“Sísifo fue un personaje de la mitología griega que fundó el reino de Corinto.
Era tan astuto que había conseguido engañar a los dioses. Ambicionaba el dinero
y para conseguirlo recurría a cualquier forma de engaño. También se dice de él,
que fomentó la navegación y el comercio.
La leyenda cuenta que Sísifo fue testigo del secuestro de Egina, una ninfa, por
parte del dios Zeus. Decide guardar silencio frente al hecho, hasta que su
padre, Asopo, dios de los ríos, llega a Corinto preguntando por ella. Es cuando
Sísifo encuentra su oportunidad para proponerle un intercambio: el secreto, a
cambio de una fuente de agua dulce para Corinto.

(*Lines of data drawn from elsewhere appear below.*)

-- ==== Sys2Proof/Laws/FrameC.lean ====
section
/-! SUPPORT. Frames of the operations and the meanings, in the order they call each other: which parts of the device each
changes at most. File 3 of 7. -/

set_option linter.unreachableTactic false
set_option linter.unusedTactic false

namespace Sys2Proof.Machine

theorem execAddR_hide {m : Nat} (hm : 846685936644267521 &&& m = 846685936644267521) {x : Dev} (e : BargeIx) (d : Fin 32) (a : Fin 32) (b : Fin 32) (s : State)
    (h : Dev.hide m s.dev = x) : Dev.hide m ((execAddR e d a b s).stateOr s).dev = x := by
  unfold execAddR
  apply State.on_hide
  repeat' first
    | with_reducible assumption
    | intro _
    | extract_lets
    | with_reducible apply hide_ite
    | with_reducible apply hide_next
    | with_reducible apply Dev.alu_hide (land_trans rfl hm)
    | (split
       all_goals try (rename_i heq
                      have h2 := congrArg Prod.snd heq
                      have h1 := congrArg Prod.fst heq
                      dsimp only at h1 h2
                      subst h1 h2
                      clear heq))
    | dsimp only [Lock.count]
    | dsimp +zetaDelta only

theorem Dev.runBarge_hide {m : Nat} (hm : 846685936644267521 &&& m = 846685936644267521) {x : Dev} (s : Dev) (i : Instr)
    (h : Dev.hide m s = x) : Dev.hide m ((Dev.runBarge s i).stateOr { dev := s }).dev = x := by
  unfold Dev.runBarge
  split
  all_goals first
    | exact h
    | (with_reducible apply execVredaddH8_hide (land_trans rfl hm); exact h)
    | (with_reducible apply execVbcastW_hide (land_trans rfl hm); exact h)
    | (with_reducible apply execVbcastH_hide (land_trans rfl hm); exact h)
    | (with_reducible apply execVinsW_hide (land_trans rfl hm); exact h)
    | (with_reducible apply execVinsH_hide (land_trans rfl hm); exact h)
    | (with_reducible apply execVextW_hide (land_trans rfl hm); exact h)
    | (with_reducible apply execVextH_hide (land_trans rfl hm); exact h)
    | (with_reducible apply execVwidenH8_hide (land_trans rfl hm); exact h)
    | (with_reducible apply execVpackH8_hide (land_trans rfl hm); exact h)
    | (with_reducible apply execVmulW4_hide (land_trans rfl hm); exact h)
    | (with_reducible apply execVmacsH8_hide (land_trans rfl hm); exact h)
    | (with_reducible apply execVmacH8_hide (land_trans rfl hm); exact h)
    | (with_reducible apply execVmulhH8_hide (land_trans rfl hm); exact h)
    | (with_reducible apply execVmulH8_hide (land_trans rfl hm); exact h)
    | (with_reducible apply execVsel_hide (land_trans rfl hm); exact h)
    | (with_reducible apply execVcmpeq_hide (land_trans rfl hm); exact h)
    | (with_reducible apply execVcmpgt_hide (land_trans rfl hm); exact h)
    | (with_reducible apply execVsra_hide (land_trans rfl hm); exact h)
    | (with_reducible apply execVsrl_hide (land_trans rfl hm); exact h)
    | (with_reducible apply execVsll_hide (land_trans rfl hm); exact h)
    | (with_reducible apply execVmov_hide (land_trans rfl hm); exact h)
    | (with_reducible apply execVxor_hide (land_trans rfl hm); exact h)
    | (with_reducible apply execVor_hide (land_trans rfl hm); exact h)
    | (with_reducible apply execVand_hide (land_trans rfl hm); exact h)
    | (with_reducible apply execVabs_hide (land_trans rfl hm); exact h)
    | (with_reducible apply execVmax_hide (land_trans rfl hm); exact h)
    | (with_reducible apply execVmin_hide (land_trans rfl hm); exact h)
    | (with_reducible apply execVsubs_hide (land_trans rfl hm); exact h)
    | (with_reducible apply execVadds_hide (land_trans rfl hm); exact h)
    | (with_reducible apply execVsub_hide (land_trans rfl hm); exact h)
    | (with_reducible apply execVadd_hide (land_trans rfl hm); exact h)
    | (with_reducible apply execIllegal_hide (land_trans rfl hm); exact h)
    | (with_reducible apply execEi_hide (land_trans rfl hm); exact h)
    | (with_reducible apply execDi_hide (land_trans rfl hm); exact h)
    | (with_reducible apply execBrk_hide (land_trans rfl hm); exact h)
    | (with_reducible apply execTrap_hide (land_trans rfl hm); exact h)
    | (with_reducible apply execRetX_hide (land_trans rfl hm); exact h)
    | (with_reducible apply execWaitI_hide (land_trans rfl hm); exact h)
    | (with_reducible apply execSyncI_hide (land_trans rfl hm); exact h)
    | (with_reducible apply execDrain_hide (land_trans rfl hm); exact h)
    | (with_reducible apply execJmpr_hide (land_trans rfl hm); exact h)
    | (with_reducible apply execJmp_hide (land_trans rfl hm); exact h)
    | (with_reducible apply execBGeu_hide (land_trans rfl hm); exact h)
    | (with_reducible apply execBLtu_hide (land_trans rfl hm); exact h)
    | (with_reducible apply execBGe_hide (land_trans rfl hm); exact h)
    | (with_reducible apply execBLt_hide (land_trans rfl hm); exact h)
    | (with_reducible apply execBNe_hide (land_trans rfl hm); exact h)
    | (with_reducible apply execBEq_hide (land_trans rfl hm); exact h)
    | (with_reducible apply execVstQ_hide (land_trans rfl hm); exact h)
    | (with_reducible apply execStD_hide (land_trans rfl hm); exact h)
    | (with_reducible apply execStW_hide (land_trans rfl hm); exact h)
    | (with_reducible apply execStH_hide (land_trans rfl hm); exact h)
    | (with_reducible apply execStB_hide (land_trans rfl hm); exact h)
    | (with_reducible apply execVldQ_hide (land_trans rfl hm); exact h)
    | (with_reducible apply execLdD_hide (land_trans rfl hm); exact h)
    | (with_reducible apply execLdW_hide (land_trans rfl hm); exact h)
    | (with_reducible apply execLdHu_hide (land_trans rfl hm); exact h)
    | (with_reducible apply execLdH_hide (land_trans rfl hm); exact h)
    | (with_reducible apply execLdBu_hide (land_trans rfl hm); exact h)
    | (with_reducible apply execLdB_hide (land_trans rfl hm); exact h)
    | (with_reducible apply execRemU_hide (land_trans rfl hm); exact h)
    | (with_reducible apply execRemS_hide (land_trans rfl hm); exact h)
    | (with_reducible apply execDivU_hide (land_trans rfl hm); exact h)
    | (with_reducible apply execDivS_hide (land_trans rfl hm); exact h)
    | (with_reducible apply execMulhU_hide (land_trans rfl hm); exact h)
    | (with_reducible apply execMulhS_hide (land_trans rfl hm); exact h)
    | (with_reducible apply execMulR_hide (land_trans rfl hm); exact h)
    | (with_reducible apply execAdrh_hide (land_trans rfl hm); exact h)
    | (with_reducible apply execMovh_hide (land_trans rfl hm); exact h)
    | (with_reducible apply execSraI_hide (land_trans rfl hm); exact h)
    | (with_reducible apply execShrI_hide (land_trans rfl hm); exact h)
    | (with_reducible apply execShlI_hide (land_trans rfl hm); exact h)
    | (with_reducible apply execLtuI_hide (land_trans rfl hm); exact h)
    | (with_reducible apply execLtI_hide (land_trans rfl hm); exact h)
    | (with_reducible apply execXorI_hide (land_trans rfl hm); exact h)
    | (with_reducible apply execOrI_hide (land_trans rfl hm); exact h)
    | (with_reducible apply execAndI_hide (land_trans rfl hm); exact h)
    | (with_reducible apply execAddI_hide (land_trans rfl hm); exact h)
    | (with_reducible apply execSubs_hide (land_trans rfl hm); exact h)
    | (with_reducible apply execAdds_hide (land_trans rfl hm); exact h)
    | (with_reducible apply execClz_hide (land_trans rfl hm); exact h)
    | (with_reducible apply execMaxu_hide (land_trans rfl hm); exact h)
    | (with_reducible apply execMinu_hide (land_trans rfl hm); exact h)
    | (with_reducible apply execMaxS_hide (land_trans rfl hm); exact h)
    | (with_reducible apply execMinS_hide (land_trans rfl hm); exact h)
    | (with_reducible apply execLtu_hide (land_trans rfl hm); exact h)
    | (with_reducible apply execLt_hide (land_trans rfl hm); exact h)
    | (with_reducible apply execSra_hide (land_trans rfl hm); exact h)
    | (with_reducible apply execShr_hide (land_trans rfl hm); exact h)
    | (with_reducible apply execShl_hide (land_trans rfl hm); exact h)
    | (with_reducible apply execXorR_hide (land_trans rfl hm); exact h)
    | (with_reducible apply execOrR_hide (land_trans rfl hm); exact h)
    | (with_reducible apply execAndR_hide (land_trans rfl hm); exact h)
    | (with_reducible apply execSubR_hide (land_trans rfl hm); exact h)
    | (with_reducible apply execAddR_hide (land_trans rfl hm); exact h)
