theorem execSliceStart_hide {m : Nat} (hm : 714990724541587073 &&& m = 714990724541587073) {x : Dev} (d : Desc) (s : State)
    (h : Dev.hide m s.dev = x) : Dev.hide m ((execSliceStart d s).stateOr s).dev = x := by
  unfold execSliceStart
  apply State.on_hide
  repeat' first
    | with_reducible assumption
    | intro _
    | extract_lets
    | with_reducible apply hide_ite
    | with_reducible apply hide_next
    | with_reducible apply Dev.softStart_hide (land_trans rfl hm)
    | with_reducible apply Dev.cmd_hide (land_trans rfl hm)
    | with_reducible apply Dev.fail_hide (land_trans rfl hm)
    | with_reducible apply Dev.reply_hide (land_trans rfl hm)
    | with_reducible apply Dev.putReg_hide (land_trans rfl hm)
    | (split
       all_goals try (rename_i heq
                      have h2 := congrArg Prod.snd heq
                      have h1 := congrArg Prod.fst heq
                      dsimp only at h1 h2
                      subst h1 h2
                      clear heq))
    | dsimp only [Lock.count]
    | dsimp +zetaDelta only

theorem execErrNToggle_hide {m : Nat} (hm : 68719476736 &&& m = 68719476736) {x : Dev} (s : State)
    (h : Dev.hide m s.dev = x) : Dev.hide m ((execErrNToggle s).stateOr s).dev = x := by
  unfold execErrNToggle
  apply State.on_hide
  repeat' first
    | with_reducible assumption
    | intro _
    | extract_lets
    | with_reducible apply hide_ite
    | with_reducible apply hide_next
    | (split
       all_goals try (rename_i heq
                      have h2 := congrArg Prod.snd heq
                      have h1 := congrArg Prod.fst heq
                      dsimp only at h1 h2
                      subst h1 h2
                      clear heq))
    | with_reducible apply Dev.hide_upd_36 (land_trans rfl hm)
    | dsimp only [Lock.count]
    | dsimp +zetaDelta only

end Sys2Proof.Machine
end

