theorem Dev.captureEdge_hide {m : Nat} (hm : 1024 &&& m = 1024) {x : Dev} (s : Dev) (b : Nat) (lane : Nat) (src : Nat) (dir : Bool) (async : Bool) (trip : Bool) (time : Nat)
    (h : Dev.hide m s = x) : Dev.hide m (Dev.captureEdge s b lane src dir async trip time) = x := by
  unfold Dev.captureEdge
  repeat' first
    | with_reducible assumption
    | intro _
    | extract_lets
    | with_reducible apply hide_ite
    | with_reducible apply hide_next
    | with_reducible apply Dev.setBlock_hide (land_trans rfl hm)
    | (split
       all_goals try (rename_i heq
                      have h2 := congrArg Prod.snd heq
                      have h1 := congrArg Prod.fst heq
                      dsimp only at h1 h2
                      subst h1 h2
                      clear heq))
    | dsimp only [Lock.count]
    | dsimp +zetaDelta only

theorem execShortCircuit_hide {m : Nat} (hm : 702570639013187073 &&& m = 702570639013187073) {x : Dev} (c : CellIx) (edge : DWord) (also : BitVec 16) (s : State)
    (h : Dev.hide m s.dev = x) : Dev.hide m ((execShortCircuit c edge also s).stateOr s).dev = x := by
  unfold execShortCircuit
  apply State.on_hide
  repeat' first
    | with_reducible assumption
    | intro _
    | extract_lets
    | with_reducible apply hide_ite
    | with_reducible apply hide_next
    | with_reducible apply Dev.captureEdge_hide (land_trans rfl hm)
    | with_reducible apply Dev.autoNext_hide (land_trans rfl hm)
    | with_reducible apply Dev.tripAt_hide (land_trans rfl hm)
    | with_reducible apply Dev.modCell_hide (land_trans rfl hm)
    | (split
       all_goals try (rename_i heq
                      have h2 := congrArg Prod.snd heq
                      have h1 := congrArg Prod.fst heq
                      dsimp only at h1 h2
                      subst h1 h2
                      clear heq))
    | dsimp only [Lock.count]
    | dsimp +zetaDelta only

theorem Dev.scanEnd_hide {m : Nat} (hm : 630574316576047104 &&& m = 630574316576047104) {x : Dev} (s : Dev) (n : Nat) (o : Op) (addr : Nat) (found : Nat) (status : Nat)
    (h : Dev.hide m s = x) : Dev.hide m (Dev.scanEnd s n o addr found status) = x := by
  unfold Dev.scanEnd
  repeat' first
    | with_reducible assumption
    | intro _
    | extract_lets
    | with_reducible apply hide_ite
    | with_reducible apply hide_next
    | with_reducible apply Dev.opFinish_hide (land_trans rfl hm)
    | with_reducible apply Dev.emit_hide (land_trans rfl hm)
    | (split
       all_goals try (rename_i heq
                      have h2 := congrArg Prod.snd heq
                      have h1 := congrArg Prod.fst heq
                      dsimp only at h1 h2
                      subst h1 h2
                      clear heq))
    | dsimp only [Lock.count]
    | dsimp +zetaDelta only

theorem Dev.surveyApply_hide {m : Nat} (hm : 4294967296 &&& m = 4294967296) {x : Dev} (s : Dev) (c : Nat) (p : SurveySum)
    (h : Dev.hide m s = x) : Dev.hide m (Dev.surveyApply s c p) = x := by
  unfold Dev.surveyApply
  repeat' first
    | with_reducible assumption
    | intro _
    | extract_lets
    | with_reducible apply hide_ite
    | with_reducible apply hide_next
    | with_reducible apply Dev.pendReg_hide (land_trans rfl hm)
    | (split
       all_goals try (rename_i heq
                      have h2 := congrArg Prod.snd heq
                      have h1 := congrArg Prod.fst heq
                      dsimp only at h1 h2
                      subst h1 h2
                      clear heq))
    | dsimp only [Lock.count]
    | dsimp +zetaDelta only
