-- ==== Sys2Proof/Laws/FrameF.lean ====
section
/-! SUPPORT. Frames of the operations and the meanings, in the order they call each other: which parts of the device each
changes at most. File 6 of 7. -/

set_option linter.unreachableTactic false
set_option linter.unusedTactic false

namespace Sys2Proof.Machine

theorem Dev.take_hide {m : Nat} (hm : 35184373141504 &&& m = 35184373141504) {x : Dev} (s : Dev) (e : Nat) (q : Nat)
    (h : Dev.hide m s = x) : Dev.hide m (Dev.take s e q) = x := by
  unfold Dev.take
  repeat' first
    | with_reducible assumption
    | intro _
    | extract_lets
    | with_reducible apply hide_ite
    | with_reducible apply hide_next
    | with_reducible apply Dev.pushHeld_hide (land_trans rfl hm)
    | with_reducible apply Dev.modBarge_hide (land_trans rfl hm)
    | (split
       all_goals try (rename_i heq
                      have h2 := congrArg Prod.snd heq
                      have h1 := congrArg Prod.fst heq
                      dsimp only at h1 h2
                      subst h1 h2
                      clear heq))
    | dsimp only [Lock.count]
    | dsimp +zetaDelta only

theorem execRechargeStart_hide {m : Nat} (hm : 18577354905358336 &&& m = 18577354905358336) {x : Dev} (a0 : RvMeas) (s : State)
    (h : Dev.hide m s.dev = x) : Dev.hide m ((execRechargeStart a0 s).stateOr s).dev = x := by
  unfold execRechargeStart
  apply State.on_hide
  repeat' first
    | with_reducible assumption
    | intro _
    | extract_lets
    | with_reducible apply hide_ite
    | with_reducible apply hide_next
    | with_reducible apply Dev.chgGoto_hide (land_trans rfl hm)
    | with_reducible apply Dev.modRv_hide (land_trans rfl hm)
    | (split
       all_goals try (rename_i heq
                      have h2 := congrArg Prod.snd heq
                      have h1 := congrArg Prod.fst heq
                      dsimp only at h1 h2
                      subst h1 h2
                      clear heq))
    | dsimp only [Lock.count]
    | dsimp +zetaDelta only

theorem execBasinEnable_hide {m : Nat} (hm : 281477124194304 &&& m = 281477124194304) {x : Dev} (s : State)
    (h : Dev.hide m s.dev = x) : Dev.hide m ((execBasinEnable s).stateOr s).dev = x := by
  unfold execBasinEnable
  apply State.on_hide
  repeat' first
    | with_reducible assumption
    | intro _
    | extract_lets
    | with_reducible apply hide_ite
    | with_reducible apply hide_next
    | with_reducible apply Dev.bzEnable_hide (land_trans rfl hm)
    | (split
       all_goals try (rename_i heq
                      have h2 := congrArg Prod.snd heq
                      have h1 := congrArg Prod.fst heq
                      dsimp only at h1 h2
                      subst h1 h2
                      clear heq))
    | dsimp only [Lock.count]
    | dsimp +zetaDelta only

Asopo acepta.”
Este es un mito clásico, que podría decirse que fue intensa y
ampliamente reflexionado en el fuero interno de muchos intelectuales
progresistas y no progresistas, pero sobre todo en los ámbitos de la izquierda
de nuestra cultura occidental, desde la segunda Guerra Mundial hasta los años
ochenta del pasado Siglo.
Este mito fue el del transgresor Sísifo, con el que
Albert Camus nos recordó -en su bello y persuasivo texto “El
mito de Sísifo” (1942,
en su primera edición francesa)- que la “humanidad” del
colectivo humano es un valor que hay que considerar por encima de los criterios
ideológicos y de la voluntad de “idear mundos personales o colectivos” que motiva a un escritor o
pensador, artista o político (rara avis, si encontramos uno de éstos ideando un
mundo que no sea el que le rente, en lo personal, o satisfaga sus ambiciones).
Pero aún recuerdo mi contento y complacencia al leer el
texto de Albert Camus y descubrir en aquellas páginas cómo Sísifo tomaba
conciencia del momento en que, situado en la cima de la montaña, dejaba rodar
la piedra ladera abajo, sintiéndose feliz (si bien, no libre, en esos instantes
de deshago físico y mental: “Uno debe imaginar feliz a Sísifo”,
escribe Camus) al contemplar (o imaginar, ya que era ciego, según algunos
autores) la hermosura del paisaje en ese intervalo, en el que su degradado
destino le daba el tiempo para respirar liberado, momentáneamente, de la roca,
y descender, acto seguido, por la pendiente, sintiéndose acaso superior a los
dioses mismos que lo habían castigado.
Fue una extraordinaria revelación, cuya
impresión aún hoy me acompaña, dejando en mi mente de universitario, entonces,
una idea que fue madurando y adecuándose a mi proceso de formación intelectual.
Que el texto de Camus caló, sobre todo en los jóvenes universitarios de la
década de los setenta, lo probaba cómo nos pasábamos el libro manoseado que
publicó la argentina editorial Losada para regocijo, y posterior debate, de
quienes estábamos interesados en la transformación del ser humano y del sistema
ideológico y brutalmente represivo en el que nos hallábamos aprisionados por
aquellos años.
Hoy me sirve de referencia esa experiencia intelectual de
juventud para testimoniar cómo hemos creado conceptos, nociones e ideas, de
acuerdo con los hechos vividos, personales y colectivos de un país, traducidos
en cultura y conocimiento, pasados siempre por el tamiz de nuestras
experiencias personales y nuestra capacidad de interpretarlos y acomodarlos en
el interior de nuestra mente (“fondo de armario”, integrado por
todo el bagaje de experiencias y de conocimiento acumulado), que
determinará nuestra formación intelectual y la explicación que les
concedamos a nuestras experiencias. Y sobre todo, me mueve a reflexionar, una
vez más, acerca de la “condición humana”, un enigma todavía para
científicos y pensadores de las ciencias humanas y sociales.